What is the canvas?
The canvas is a simple woven fabric with an even number of threads between the warp and the weft. It is the fabric used for most of the sheets and tablecloths.
The canvas is the basic weave, the simplest because each warp thread is intertwined with each weft thread at each crossing. It is therefore also very robust and resistant; the right side is the same as the reverse and the surface is a bit dull. The canvases can be full and compact, but also open, sparse, depending on the result to be obtained.
The canvas is manufactured with any fiber, but the most widespread use is in linen or cotton linen and in light summer fabrics. Technical characteristics of cotton cloths are the relationship between weft and warp threads. For example, in the "20/24 canvas" the first number expresses the yarn count both in warp and weft (normally it is the same in warp and weft, the canvases are said to be square, unless otherwise specified), the second number indicates the (warp) threads and the weft beats.

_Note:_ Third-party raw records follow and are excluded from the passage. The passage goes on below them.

-- ==== Sys2Proof/WellFormed.lean ====
section
/-! DEFINITION. When a command is one the outside can send: every field of a frame, a descriptor, an image header or a register access fits the width the spec gives it, and every list has the length the spec gives it. The meanings do not rest on it: a command that is not well formed still takes a next state. -/

namespace Sys2Proof

open Sys2Proof.Machine

/-- The value fits a field of `n` bits. -/
def fits (n v : Nat) : Bool := v < 2 ^ n

/-- The value fits a signed field of `n` bits. -/
def fitsInt (n : Nat) (v : Int) : Bool := -(2 ^ (n - 1)) ≤ v && v < 2 ^ (n - 1)

/-- R288: the fields of a command descriptor; FLAGS holds no bits but IRQ and CLEAR. -/
def descOk (d : Desc) : Bool :=
  fits 2 d.flags && fits 16 d.tag && fits 32 d.length && fits 64 d.addr && fits 32 d.arg0 && fits 32 d.arg1

/-- R215: TYPE, SEQ and STAMP of a Stay frame. -/
def headOk (h : StayHead) : Bool := fits 8 h.typ && fits 8 h.seq && fits 32 h.stamp

/-- R216: what an EVENT frame reports: one of the four sources, an error code, or a CRC. -/
def eventOk : StayEvent → Bool
  | .sourceFault n => n < 4
  | .verdict v => fits 16 v
  | .camCrc v => fits 32 v

/-- R231: the fields of a Goale frame. -/
def goaleOk (f : GoaFrame) : Bool :=
  fits 16 f.srcNode && fits 16 f.connId && fits 32 f.srcAddr && fits 8 f.epoch && f.bits.length ≤ 2 && f.bits.all (fits 32) &&
  f.vals.length ≤ 16 && f.vals.all (fitsInt 32) && fits 32 f.alive && fits 64 f.time && fits 64 f.lc && fits 8 f.lcState &&
  fits 16 f.member && fits 16 f.gstop

/-- R251: the fields of a master-angle frame. -/
def masterOk (f : MasterFrame) : Bool :=
  fits 32 f.srcAddr && fits 32 f.seq && fitsInt 64 f.angle && fitsInt 32 f.vel && fits 64 f.time

/-- R256: the fields of one half of a group-state frame, which has 32 entries. -/
def halfOk (h : Half) : Bool :=
  fits 8 h.typ && fits 8 h.seq && fits 5 h.pos && fits 32 h.lineCrc && fits 16 h.node && h.entries.length == 32 &&
  h.entries.all (fun e => fits 5 e.2.1 && fits 16 e.2.2)

/-- R285: a doorbell read shows a heartbeat, eight host indices and two image sequence numbers of 32 bits. -/
def pollOk (o : PollObs) : Bool :=
  fits 32 o.heartbeat && o.host.length == 8 && o.host.all (fits 32) && fits 32 o.seqA && fits 32 o.seqB

/-- R365: the fields of an authentication response. -/
def authOk (a : AuthResp) : Bool :=
  fits 8 a.authority && fits 8 a.keyId && fits 16 a.scope && fits 16 a.duration && fits 128 a.device && fits 256 a.nonce

/-- R359: the fields of a line-key buffer. -/
def keyOk (k : KeyBlob) : Bool := fits 128 k.device && fits 8 k.epoch && fits 8 k.keyId

/-- R354: a ticket carries four words of root-key hash and the 16 words of group 5. -/
def ticketOk (k : Ticket) : Bool :=
  fits 8 k.target && fits 8 k.source && k.ownerHash.length == 4 && k.ownerOtp.length == 16 && k.ownerHash.all (fits 64) && k.ownerOtp.all (fits 64)

/-- R360: the fields of the header of a staged image. -/
def stageOk (f : StageFile) : Bool :=
  fits 32 f.magic && fits 16 f.format && fits 8 f.typ && fits 8 f.revoke && fits 32 f.length && fits 32 f.version &&
  fits 32 f.rollback && fits 32 f.target && fits 128 f.bind && fits 32 f.keyId && f.hash.length == 8 &&
  (match f.pay with
   | .firmware => true
   | .ticket k => ticketOk k
   | .manifest v r _ => fits 32 v && fits 32 r)

/-- R146, R147: the fields of the header of a Cleuz image, and a section table of at most 32 entries. -/
def imageOk (im : Image) : Bool :=
  fits 32 im.magic && fits 16 im.format && fits 16 im.flags && fits 32 im.length && fits 32 im.version && fits 32 im.rollback &&
  fits 32 im.target && fits 128 im.bind && fits 32 im.sections && fits 32 im.keyId && im.hash.length == 8 && im.hash.all (fits 32) &&
  im.table.length ≤ 32 && im.table.all (fun t => fits 16 t.typ && fits 16 t.flags && fits 32 t.offset && fits 32 t.length)

/-- R375, R411: a start reads the eight privileged words; a ticket found in flash is a ticket. -/
def startOk (o : StartObs) : Bool :=
  o.priv.length == 8 &&
  (match o.ticket with
   | some k => ticketOk k
   | none => true)

/-- R406: a Ratline run names arrays of the 64 of R402. -/
def ratlineOk (o : RatlineObs) : Bool := o.worst < 64 && o.rows.all (fun r => r.1 < 64) && o.columns.all (· < 64)

/-- R391: the words of a Mizzen firmware image. -/
def mzFwOk (f : MzFw) : Bool := fits 32 f.rollback && fits 32 f.version && fits 32 f.crc

/-- R224: the addresses of a forwarded frame are Ethernet addresses. -/
def switchOk (f : SwitchFrame) : Bool := fits 48 f.src && fits 48 f.dst

/-- R7: the address of an access is a multiple of its width. -/
def aligned (w : Width) (a : Word) : Bool :=
  match w with
  | .word => a.toNat % 4 == 0
  | .half => a.toNat % 2 == 0
  | .byte => true

/-- Whether the command is one the outside can send. -/
def Instr.wf : Instr → Bool
  | .por o => startOk o
  | .bor o _ => startOk o
  | .resetN _ o => startOk o
  | .trialStartTimeout o => startOk o
  | .masterAngleFrame _ f _ => masterOk f
  | .stayAlignFrame _ h _ => headOk h
  | .stayCoordFrame _ h => headOk h
  | .stayInputFrame _ h => headOk h
  | .staySnapshotFrame _ h _ => headOk h
  | .stayResultFrame _ h _ => headOk h
  | .stayTokenFrame _ h _ => headOk h
  | .stayEventFrame _ h e _ => headOk h && eventOk e
  | .stayHoldFrame _ h => headOk h
  | .stayRepeatRequest _ _ q => fits 8 q
  | .goaleFrameReceived _ f _ => goaleOk f
  | .groupStateFrame _ a b _ _ _ _ => halfOk a && halfOk b
  | .relayFrameReceived _ r _ _ _ _ => r.length ≤ 20
  | .doorbellPoll o _ => pollOk o
  | .nop _ d => descOk d
  | .getInfo _ d => descOk d
  | .readReg _ d => descOk d
  | .restart _ d _ => descOk d
  | .shutdown _ d => descOk d
  | .authChallenge _ d => descOk d
  | .authResponse _ d a => descOk d && authOk a
  | .authEnd _ d => descOk d
  | .refit _ d im => descOk d && imageOk im
  | .fwStage _ d f => descOk d && stageOk f
  | .keyInstall _ d k => descOk d && keyOk k
  | .keyRemove _ d => descOk d
  | .epochSwitch _ d => descOk d
  | .attest _ d _ => descOk d
  | .ringReset _ d => descOk d
  | .setPoll _ d => descOk d
  | .readClear _ a => aligned .word a
  | .registerWrite _ w a _ _ => aligned w a
  | .setParameter _ v => fits 32 v
  | .fwload f _ => mzFwOk f
  | .ratlineComplete o => ratlineOk o
  | .ringOscMeasure d _ _ _ _ => d.length == 8
  | .switchFrameForward _ f _ => switchOk f
  | .vbatRise _ | .mainRailsRemoved _ _ | .vbatDip _ | .vbatLow | .aonClkStop | .pllLockLost _ => true
  | .freqWindowEnd _ _ | .refJudgementWindowEnd _ _ | .vsUndervoltage _ | .supplyMonitorFault _ _ | .vmzLow _ | .startComplete _ => true
  | .guardCycleBoundary _ _ _ | .coordinateSnapshot _ _ | .sessionWatchdogExpiry _ _ | .aiContextStale _ _ _ | .graphEvaluation _ _ | .resultAgreement => true
  | .guardCycleOverrun _ | .stage | .imageEntryWrite _ _ | .commandWatchdogExpiry _ _ | .angleEngineUpdate _ _ _ | .monitoredStopCompletion => true
  | .standstillSet _ _ | .sourceFault _ _ _ | .sourceFaultConfirmTimeout _ _ | .sourceXcheckExcess _ | .channelXcheckExcess | .coordinatePlausibility _ => true
  | .angleEngineOverrun _ | .camPredictedEvent _ _ _ | .camCrcCheck _ _ | .masterDevTimeout _ | .inputFilterChange _ _ _ | .discrepancyTimeout _ => true
  | .comparatorDisagreement _ | .testPulseDue _ _ | .testPulseTokenGrant _ | .testPulseStart _ | .testPulseWidthEnd _ _ _ | .testPulseSettleEnd _ => true
  | .sourceLowIdle _ | .fastKill _ _ _ | .fastKillRelease _ _ | .fastKillCrcCheck _ _ | .outputTestDue _ _ | .outputTestTokenGrant _ _ _ _ _ _ => true
  | .outputTestPhaseStart _ | .outputTestPhaseEnd _ _ | .outputTestVerifyEnd _ _ | .outputReadbackFault _ _ _ _ _ | .currentLimitOpen _ _ | .readbackDisagreement _ => true
  | .openLoad _ | .edmTimeout _ | .graphIntegrityCheck _ _ | .furlTimerExpiry _ _ | .furlArmRelease _ | .timedStopCompletion _ => true
  | .stopTimeExceeded _ | .brakeOverlapEnd _ | .furlCrcCheck _ _ | .otherClass2Line _ | .fcTestInjection _ _ | .fltPinMismatch _ _ => true
  | .consequentialWindowEnd _ | .selftestWarn | .selftestOverdue | .telltaleReport _ _ _ | .forcedMismatch _ _ _ | .latentDivergenceSweep _ _ _ => true
  | .asyncInputDisagreement _ _ _ | .debugAttach _ _ | .debugDetach _ | .debugReset _ _ | .appReset _ | .patrolScrub _ _ => true
  | .stayDeadlineMiss _ _ | .staySkewFault _ | .stayTrainingTimeout | .stayAttributionWindowEnd | .twinWindowEnd _ _ | .pathLost _ _ _ => true
  | .networkLinkDown _ | .npeFault _ | .phyPoll _ _ _ | .ptpMessage _ _ _ | .ptpSyncTimeout _ _ | .ptpPps _ _ => true
  | .arpRequest _ _ | .icmpEchoRequest _ _ | .epochSwitchTime _ | .lineLinkTick _ | .portLost _ _ | .relayFrameSend _ => true
  | .xoffInChange _ _ _ | .xoffInHeld _ _ | .lleFault | .recFlushTimeout | .recClockTimeout | .hlySetupDone _ _ _ => true
  | .bar0WriteDenied _ | .doorbellKick _ | .doorbellReadFailures | .heartbeatTimeout _ | .busMasterDisable | .pcieLinkLoss => true
  | .pcieFlr | .pcieD3hot | .irqDelayExpiry _ _ | .eventRingWrite _ _ | .halyardFault | .authorityIdleTimeout _ _ => true
  | .nonceLapse _ _ | .authBackoffEnd _ | .serviceDurationEnd _ | .refitStopped | .refitApplied _ | .refitCommitted _ => true
  | .adcConversionDone _ _ _ | .adcRefXchkFault _ | .iosInjectionTrigger _ _ | .monitorBurst _ | .calibrationDue _ _ _ | .calibrationOverdue _ _ => true
  | .conversionTimeout _ | .adcCtxClr _ _ _ | .lcPosLoRead _ _ | .camOriginLoRead _ _ | .dsfLatchRead _ _ _ | .adcSumLoRead _ _ _ => true
  | .timCountRead _ _ _ _ | .timCapRead _ _ _ | .crcResultLoRead _ _ | .mzwGtLoRead _ | .pwrAonLoRead _ _ | .fcRecAck _ _ _ => true
  | .timCmpWrite _ _ _ _ _ | .timCmpDisarm _ _ _ _ | .timCountWrite _ _ _ _ _ | .timPCfgWrite _ _ _ _ | .timerCompareMatch _ _ | .timerOverflow _ _ => true
  | .tmioCaptureEdge _ _ _ | .crcGo _ _ | .crcScanDone _ | .otpRead _ _ | .otpMread _ _ | .otpProgram _ _ => true
  | .otpLock _ _ | .otpVoid _ _ | .otpCommandDone _ _ | .secFwCommit _ | .secFwLoad _ | .lotOpen _ => true
  | .lotClose _ | .lotCut _ | .readLot _ | .readAudit _ | .readEvent _ | .readCert _ => true
  | .timeHint _ | .mzwCommandRefused _ _ | .mirrorFrame _ | .mizzenLinkTimeout _ | .measuringFault _ _ _ | .sealChange _ _ => true
  | .indicationLine _ | .grandTotalCommit _ | .idRequest | .lotRequest _ | .audRequest _ | .evtRequest _ => true
  | .commit _ | .mzLockstepRestart _ | .bstFullRun | .bstSelectedRun _ _ | .bstRepair _ _ | .bstAbort => true
  | .slackHourly _ _ | .slackReadingLow _ _ | .fuseSweep _ _ _ _ _ | .verifyAdjust _ | .summaryCopy _ | .hmcFault => true
  | .sleepEntry _ | .wake _ _ | .crystalRestart | .vsRelease _ | .vmzReset _ | .vmzRelease _ => true
  | .measuringWheelEdge _ _ _ | .encoderEdge _ _ _ | .recClkEdge | .junctionOvertemperature _ _ | .secInternalFault | .jtagLifecycleRequest _ => true

/-- A well-formed command. -/
abbrev Instr.WellFormed (i : Instr) : Prop := i.wf = true

end Sys2Proof
end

The different types of fabrics also differ in their resistance, given by the number of warp and weft threads per centimeter, which can also be in the ratios 27/27, 27/30 and 30/30. In general, the following rule applies: the greater the number of cotton threads, the greater the resistance of the material and the fabric will shrink less during washing, ensuring a high quality of the garment in question. Dalfilo sheets use only 30/30 cotton canvas, the highest in terms of quality and resistance.
If the count of the warp threads is different from that of the weft, the warp thread is usually thinner and more beautiful. A canvas is said to be double twisted when it is made up of twisted threads both in warp and weft.